There is a seductive undercurrent to the argument: If you advocate for children with autism, don’t you want to show that they are more intelligent rather than less intelligent? Yes, of course! Doesn’t it seem harmful to give a test that will show that children with autism are less intelligent? It certainly seems so!
Such rhetoric reveals a fundamental misunderstanding of what individual intelligence tests like the WISC-IV are designed to do. In the vast majority of settings, they are not for certifying how intelligent a person is (whatever that means!). Their primary purpose is to help psychologists understand what a person can and cannot do. They are designed to help explain what is easy and what is difficult for a person so that appropriate interventions can be selected.
The WISC-IV provides a Full Scale IQ, which gives an overall summary of cognitive functions. However, it also gives more detailed information about various aspects of ability. Here is a graph I constructed from Figure 1 in the paper. In my graph, I converted percentiles to index scores and rearranged the order of the scores to facilitate interpretation.
It is clear that the difference between the two groups of children is small for the RPM. It is also clear that the difference is also small for the WISC-IV Perceptual Reasoning Index (PRI). Why is this? The RPM and the PRI are both nonverbal measures of logical reasoning (AKA fluid intelligence). Both the WISC-IV and the RPM tell us that, on average, children with autism perform relatively well in this domain. The RPM is a great test, but it has no more to tell us. In contrast, the WISC-IV not only tells us what children with autism, on average, do relatively well, but also what they typically have difficulty with.

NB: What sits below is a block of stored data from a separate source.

-- ==== Sys2Proof/Tests/Slice0.lean ====
section
/-! SUPPORT. Own tests. Expected values are those of spec/95_test_vectors.md (ids K, F, E, D, H, X, S) or written out from
30_encoding.md; then, for every statement with hypotheses, a concrete case that meets them. -/

namespace Sys2Proof.Tests

open Sys2Proof.Machine

/-! ### Small states -/

/-- Reset, with these bytes at the start of BUF and BYTE_COUNT their number. -/
def holding (bytes : List Byte) : State :=
  { State.reset with buf := bufWriteBytes [] 0 bytes, byteCount := BitVec.ofNat 64 bytes.length }

/-- Reset, with this sequence in CAND. -/
def seq (c : BitSeq) : State := { State.reset with cand := c }

/-- Reset, with TOTAL_BITS and SET_BITS set. -/
def shape (T K : Word) : State := { State.reset with totalBits := T, setBits := K }

/-- The start of the vectors of 95_test_vectors section 3.4: a record, BUF bytes 55, a cancel parameter. -/
def record (T K F : Word) (q : Option Nat := none) : State :=
  { State.reset with
    drec0 := T, drec1 := K, drec2 := F, drecLen := 24, cancelAt := q
    buf := bufWriteBytes [] 0 (List.replicate 8 0x55) }

/-- A block that is running, in this state of the sequencer. -/
def running (st : Sequencer) : State := { State.reset with st := st, busy := true }

/-- A bit sequence from its digits, index 0 first. -/
def bits (l : List Nat) : BitSeq := l.map (· == 1)

/-- What is left of a next state, through a view of it. -/
def view {α : Type} (f : State → α) : Host.Outcome State Fault Refusal → Option α
  | .next t => some (f t)
  | .fault _ => none
  | .refused _ => none

/-! ### Well-formedness refuses (R8, R90, R95) -/

theorem test_nmax_legal : (Config.mk 64).wf = true ∧ (Config.mk (2 ^ 35)).wf = true := by decide

theorem test_nmax_too_small : (Config.mk 0).wf = false := by decide

theorem test_nmax_not_words : (Config.mk 100).wf = false := by decide

theorem test_nmax_too_large : (Config.mk (2 ^ 35 + 64)).wf = false := by decide

theorem test_word_zero_opcode : commandWordWf 0x0000000000000000 = false := by decide

theorem test_word_opcode_eleven : commandWordWf 0x000000000000000B = false := by decide

theorem test_word_zero_field : commandWordWf 0x0000000000000109 = false := by decide

theorem test_word_legal : commandWordWf 0x000000000000000A = true := by decide

/-! ### Decoding, from words written out from R90 and R92 -/

theorem test_decode_pack : decode 0x0000000000000001 = .ok .pack := by decide

theorem test_decode_unpack : decode 0x0000000000000002 = .ok .unpack := by decide

theorem test_decode_hash : decode 0x0000000000000003 = .ok .hash := by decide

theorem test_decode_popcnt : decode 0x0000000000000004 = .ok .popcnt := by decide

theorem test_decode_first : decode 0x0000000000000005 = .ok .first := by decide

theorem test_decode_next : decode 0x0000000000000006 = .ok .next := by decide

theorem test_decode_lddesc : decode 0x0000000000000007 = .ok .lddesc := by decide

theorem test_decode_stdesc : decode 0x0000000000000008 = .ok .stdesc := by decide

theorem test_decode_encode : decode 0x0000000000000009 = .ok .encode := by decide

theorem test_decode_decode : decode 0x000000000000000A = .ok .decode := by decide

theorem test_decode_refuses :
    decode 0 = .error .opcodeZero ∧ decode 0xB = .error .opcodeAboveTen ∧ decode 0xFF = .error .opcodeAboveTen ∧
    decode 0x109 = .error .zeroFieldSet ∧ decode 0xFFFFFFFFFFFFFFFF = .error .zeroFieldSet := by decide

theorem test_decode_table_word : decodeTableWord 64 7 = some .lddesc ∧ decodeTableWord 64 11 = none := by decide

/-! ### The datapath functions (95 section 2) -/

theorem test_pack_order : packBytes [0xA5, 0x01] = bits [1, 0, 1, 0, 0, 1, 0, 1, 1, 0, 0, 0, 0, 0, 0, 0] := by decide

theorem test_unpack_order : unpackBits (bits [1, 1, 0, 0, 1, 0, 1, 0, 0, 0, 0, 0, 0, 0, 0, 1]) = [0x53, 0x80] := by decide

theorem test_fp_trace : fp (bits [0, 0, 1, 1]) = 0x4D22117F9DCB327F := by decide

theorem test_fp_order : fp (bits [1, 1, 0, 0]) = 0xB5D445774C80560F := by decide

theorem test_next_carry : nextSeq (bits [0, 1, 0, 1, 1, 0, 0]) = some (bits [0, 1, 1, 0, 0, 0, 1]) := by decide

theorem test_rank : rank (bits [1, 0, 1, 0, 0, 1, 0, 1]) = 46 := by decide

/-! ### The commands (95 section 3) -/

/-- K1 -/
theorem test_pack : view (fun t => (t.cand, statusWord t)) (exec .pack (holding [0xA5])) =
    some (bits [1, 0, 1, 0, 0, 1, 0, 1], 0x02) := by decide

/-- K8 -/
theorem test_pack_capacity :
    view (fun t => (t.cand, statusWord t)) (exec .pack { State.reset with byteCount := 9 }) = some ([], 0x62) := by decide

/-- K4 -/
theorem test_unpack : view (fun t => (t.buf, t.byteCount, statusWord t))
    (exec .unpack { seq (bits [1, 0, 1, 0, 0, 1, 0, 1]) with buf := [(1, 0x77)] }) =
    some ([(0, 0xA5), (1, 0x77)], 1, 0x02) := by decide

/-- K10 -/
theorem test_unpack_length :
    view (fun t => (t.buf, t.byteCount, statusWord t)) (exec .unpack (seq (bits [0, 0, 1, 1]))) =
    some ([], 0, 0x22) := by decide

/-- K3 -/
theorem test_hash : view State.acc (exec .hash (seq (bits [1, 0, 1, 0, 0, 1, 0, 1]))) = some 0x5DBA1B5C0634B8E5 := by
  decide

/-- K6 -/
theorem test_hash_empty : view State.acc (exec .hash State.reset) = some 0xCBF29CE484222325 := by decide

/-- K2 -/
theorem test_popcnt : view State.setBits (exec .popcnt (seq (bits [1, 0, 1, 0, 0, 1, 0, 1]))) = some 4 := by decide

It is no surprise that the largest difference is in the Verbal Comprehension Index (VCI), a measure of verbal knowledge and language comprehension. Communication problems are a major component of the definition of autism. If children with autism had performed equally well on the VCI, we would wonder whether the VCI was really measuring what it was supposed to measure. Note that I am not saying that a low score on VCI is a requirement for the diagnosis of autism or that the VCI is the best measure of the kinds of language problems that are characteristic of autism. Rather, I am saying that children with autism, on average, have difficulties with language comprehension and that this difference is manifest to some degree in the WISC-IV scores.
The WISC-IV scores also suggest that, on average, children with autism not only have lower scores in verbal knowledge and comprehension, they are more likely to have other cognitive deficits, including in verbal working memory (as measured by the WMI) and information processing speed (as measured by the PSI).
Thus, as a clinical instrument, the WISC-IV performs its purpose reasonably well. Compared to the RPM, it gives a more complete picture of the kinds of cognitive strengths and weaknesses that are common in children with autism.
If the researchers wish to demonstrate that the WISC-IV truly underestimates the intelligence of children with autism, they would need to show that it underpredicts important life outcomes among this population. For example, suppose we compare children with and without autism who score similarly low on the WISC-IV. If the WISC-IV underestimated the intelligence of children with autism, they would be expected to do better in school than the low-scoring children without autism. Obviously, a sophisticated analysis of this matter would involve a more complex research design, but in principle this is the kind of result that would be needed to show that the WISC-IV is a poor measure of cognitive abilities for children with autism.